In an embodiment (for example, the embodiment of FIG. 1), decreasing ranges of the height of any two of the adjacent package structures with different heights are not more than 30%, including an end point value. As shown in FIG. 1, when the decreasing ranges of the heights of any two of the adjacent package structures with different heights are more than 30%, it will lead to excessive difference of the luminance between the light emitted from the adjacent package structures, which will easily cause the problem of non-uniformity of emitted light and poor optical taste.
As shown in FIG. 2, FIG. 2 takes any two of the adjacent package structures with different heights as an example, the height of a package region (multiple package structures 242) near the central portion of the substrate 210 is approximately 300 μm, the height of a package region (multiple package structures 241) near the edge portion of the substrate 210 is approximately 200 μm, the height of a package region (multiple package structures 243) between the package structure 242 and the package structure 241 may be 250 μm. In the same way, in the embodiment of FIG. 2, the decreasing ranges of the heights of any two of the adjacent package structures with different heights are not more than 30%, including the end point value.
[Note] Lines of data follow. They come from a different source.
-- ==== Sys2Proof/Certificates/Slice0/Obligations.lean ====
section
/-! DEFINITION. The statements for the provers: encoding, the step, reset and invariants; then each family of words; then the operations and
events that no word encodes. -/
open Sys2Proof Sys2Proof.Machine Sys2Proof.Safety

/-! ### Encoding -/

/-- Words written out from the formats of R233-R237 decode to the instructions they stand for, and words of no instruction to none. -/
def Obligations.decode_words : Prop :=
  decodeWord 0b00000000000000000000000000000000 = some .nop ∧
  decodeWord 0b111111_11111111111111111111111111 = none ∧
  decodeWord 0b000000_0000_0000000000000000000001 = none ∧
  decodeWord 0b000010_0001_1111111111111111111101 = some (.bcc .ne (-3)) ∧
  decodeWord 0b000101_0001_000111_0000000000000000 = some (.jmpr 7) ∧
  decodeWord 0b001000_000011_000100_11111111111111 = some (.saddi 3 4 (-1)) ∧
  decodeWord 0b101000_0000_0101_00000011_0000000000 = some (.wait 5 3) ∧
  decodeWord 0b110101_0000_000010_0000011_000100_000 = some (.lblget 2 3 4)

/-- R234-R239: no bit of an encoding is dropped. -/
def Obligations.decode_encode : Prop := ∀ i w, i.wf = true → encode i = some w → w < 2 ^ 32 ∧ decodeWord w = some i

/-- R243: a word that decodes has every reserved bit, code and register number as R233-R242 have it: it is the encoding of a well-formed
instruction, and of no other. -/
def Obligations.encode_decode : Prop := ∀ w i, w < 2 ^ 32 → decodeWord w = some i → i.wf = true ∧ encode i = some w

/-! ### The step -/

/-- R231, R232, R18, R157, R19: the team that the schedule names fetches the word at its pc; where it decodes, the step is exec of that instruction on the
machine that the fetch leaves, which knows what the word may stall for, and the cycles of the position pass. A team that joins the cycle of another,
as the next in the order of choice that can, runs its word in the same way, in that cycle. The word is the one that memory holds at the pc's
translation, unless the core's instruction cache has its line; the fetch fills that line, and the TLB of the translation, and notes the errors it
corrects and the misses. -/
def Obligations.step_runs_decoded : Prop :=
  (∀ (s : State) (key : Nat) (r : List Act) (d d1 : Dev) (w : Nat) (i : Instr),
    s.sched = .issue key :: r → s.dev.frozen = false → s.dev.focus key = some d → mayIssue s.fw d d.cur = true →
    fetch s.fw d = .word w d1 → decodeWord w = some i →
    Machine.step s = issued d1.cur.key d1.cur.pc (jointOf s.fw d1 i) (exec i { s with sched := r, dev := begins i d1 })) ∧
  (∀ (s : State) (key : Nat) (r : List Act) (d d1 : Dev) (j : Joint) (w : Nat) (i : Instr),
    s.sched = .join key :: r → s.dev.frozen = false → s.dev.joint = some j → s.dev.focus key = some d →
    fetch s.fw (inJoint j d) = .word w d1 → decodeWord w = some i → mayJoin s.fw d1 j i = true → joinsNext s.fw d j key = true →
    Machine.step s = joined d1.cur.pc s.dev.time j (exec i { s with sched := r, dev := begins i d1 })) ∧
  (∀ (w : Fw) (d d1 : Dev) (e : TlbEnt), let t := d.cur
    let pa := e.pa t.pc
    inScratch t.pc = false → inRegWin t.pc = false → translate w d t.core t.part { x := true } t.pc = (.ok e, d1) → badAt d1 pa 4 = false →
    mfind (d1.core t.core).ic (pa / 128) = none →
    ∃ cs ks, fetch w d = .word (memNat d1.mem pa 4) { noteCorr d1 e.mi pa 4 with cores := cs, causes := ks } ∧
      (∀ k, k ∈ ks ↔ k ∈ d1.causes ∨ k = 5 ∨ k = 9 ∧ tlbFind d t.core t.part 0 (vpnOf t.pc) = none) ∧
      ∀ c, (mget {} cs c).tlb = (d1.core c).tlb ∧ (mget {} cs c).l1 = (d1.core c).l1 ∧ (c ≠ t.core → (mget {} cs c).ic = (d1.core c).ic))

/-- R243, R219: a word that is no instruction takes the illegal-instruction trap with the word in TINFO0. -/
def Obligations.illegal_word_traps : Prop :=
  ∀ (s : State) (key : Nat) (r : List Act) (d : Dev) (w : Nat) (d1 : Dev),
    s.sched = .issue key :: r → s.dev.frozen = false → s.dev.focus key = some d → mayIssue s.fw d d.cur = true →
    fetch s.fw d = .word w d1 → decodeWord w = none → d1.cur.decl.handler ≠ 0 → d1.cur.wait = .ready → d1.cur.ops = [] →
    ∃ t, Machine.step s = issued d1.cur.key d1.cur.pc none (.next { s with sched := r, dev := t }) ∧ t.cur.sp.tcause = 1 ∧ t.cur.sp.tinfo0 = BitVec.ofNat 64 w ∧
      t.cur.sp.tpc = d1.cur.first &&& ~~~3 ∧ t.cur.pc = d1.cur.decl.handler ∧ t.mem = d1.mem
In one embodiment, transmittances of the package structures are higher than the transmittance of each of the partition walls 220, and the reflectance of each of the partition walls 220 is higher than the reflectances of the package structures (for example, the package structure 241, the package structure 241, and the package structure 241), therefore most of the light generated from the light-emitting unit 230 may pass through the package structures to reach the partition walls 220 and further be reflected out, thereby improving the utilization ratio of the light and the light emitting luminance.
Since the light transmittance of the package structure of the same material is a fixed value, a path of the light passing through the package structures may be shortened by reducing the thickness of the package structures, thereby increasing the quantity of emitted light. It may be seen that through the way of designing the height of the package structure 241 near the edge portion of the substrate 210 to be lower than the height of the package structure 242 near the central portion of the substrate 210 in the present disclosure, the luminance of emitted light passing through the package structure 241 near the edge portion of the substrate 210 may be higher than the luminance of emitted light passing through the package structure 242 near the central portion of the substrate 210, thereby improving the dark region at the edge portion and the non-uniformity of emitted light of the conventional direct type backlight module.
In the present disclosure, the light source structure may have different structural designs. Referring to FIG. 3, FIG. 3 schematically shows a side view of a direct type backlight module 400 in accordance with a third embodiment of the present disclosure. The structure of the backlight module 400 of the present embodiment is similar to the structure of the backlight module 100 shown in FIG. 1, and the main difference therebetween is that a light source structure 500 of the backlight module 400 has a different structural design. As shown in FIG. 3, the backlight module includes the light source structure 500 and at least one optical film (for example, four optical films 300). The optical films are disposed on the light source structure 500, therefore the light generated from the light source structure 500 may pass through the optical films 300 and be emitted outward from the optical films 300.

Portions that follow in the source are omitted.